*About this exercise*. Return every line in the entries below where the word "codewordPass" shows up.

*Input material*.
/-- The first pass of such a read has failed: a direct read is followed by a rescue, which counts; the block's count of corrected
bits rises by 16 in the Mladlet profile (R168, R189). -/
def State.firstPassFailed (t spn pos : Nat) (s : State) : State :=
  let c := dataChan spn pos
  let s1 := (s.pmcEdge t 0x23 c).mladBits t c (spn / s.ppb t) 16
  if s.readMode t c spn == .direct then
    ((s.available t spn).filter (· != c)).foldl (fun s x => s.agentSense t spn x) (s1.bump .medRecon t 0)
  else s1

/-- A codeword that such a read has asked for comes back: one that fails its decode is an event of its target's source, one that fails
parity on its way of its pass's (R361, R403). -/
def State.checkCodeword (t spn line c : Nat) (failed : Bool) (s : State) : State :=
  let (p, s1) := s.check t (codewordPass c)
  if p then s1.dueFault t (codewordPass c) true (128 * line)
  else
    let (i, s2) := s1.check t (s1.targetSrc t c spn)
    if failed then s2.dueFault t (s2.targetSrc t c spn) i (128 * line) else s2

/-- The checkers of a line's KID and tag, 14h instances 1 and 0: a rebuilt line that fails one of them counts, and is an event of its
instance (R381). -/
def State.checkTags (t line : Nat) (bent : Option Nat) (s : State) : State :=
  let (k, s1) := s.check t (srcId 0x14 1)
  let (g, s2) := if bent == some 1 then (false, s1) else s1.check t (srcId 0x14 0)
  match bent with
  | some n => (s2.bump .cryTagRecon t 0).dueFault t (srcId 0x14 n) (if n = 1 then k else g) (128 * line)
  | none => s2

/-- The bits that the codewords of such a read have corrected, by channel, count for their blocks (R189). -/
def State.sumBits (t spn : Nat) (l : List (Nat × Nat)) (s : State) : State :=
  l.foldl (fun s e => s.mladBits t e.1 (spn / s.ppb t) e.2) s

/-- The corrected bits of a read by the part itself, whose codeword no row tells of, are a free value (R189). -/
def State.ownBits (t c b : Nat) (s : State) : State :=
  if s.pwr.straps.profile then (s.drawn 1).mladBits t c b ((Config.free s.freeCtr).toNat % 4864) else s

end Sys2Proof.Machine
end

*Task response*.
  let (p, s1) := s.check t (codewordPass c)
  if p then s1.dueFault t (codewordPass c) true (128 * line)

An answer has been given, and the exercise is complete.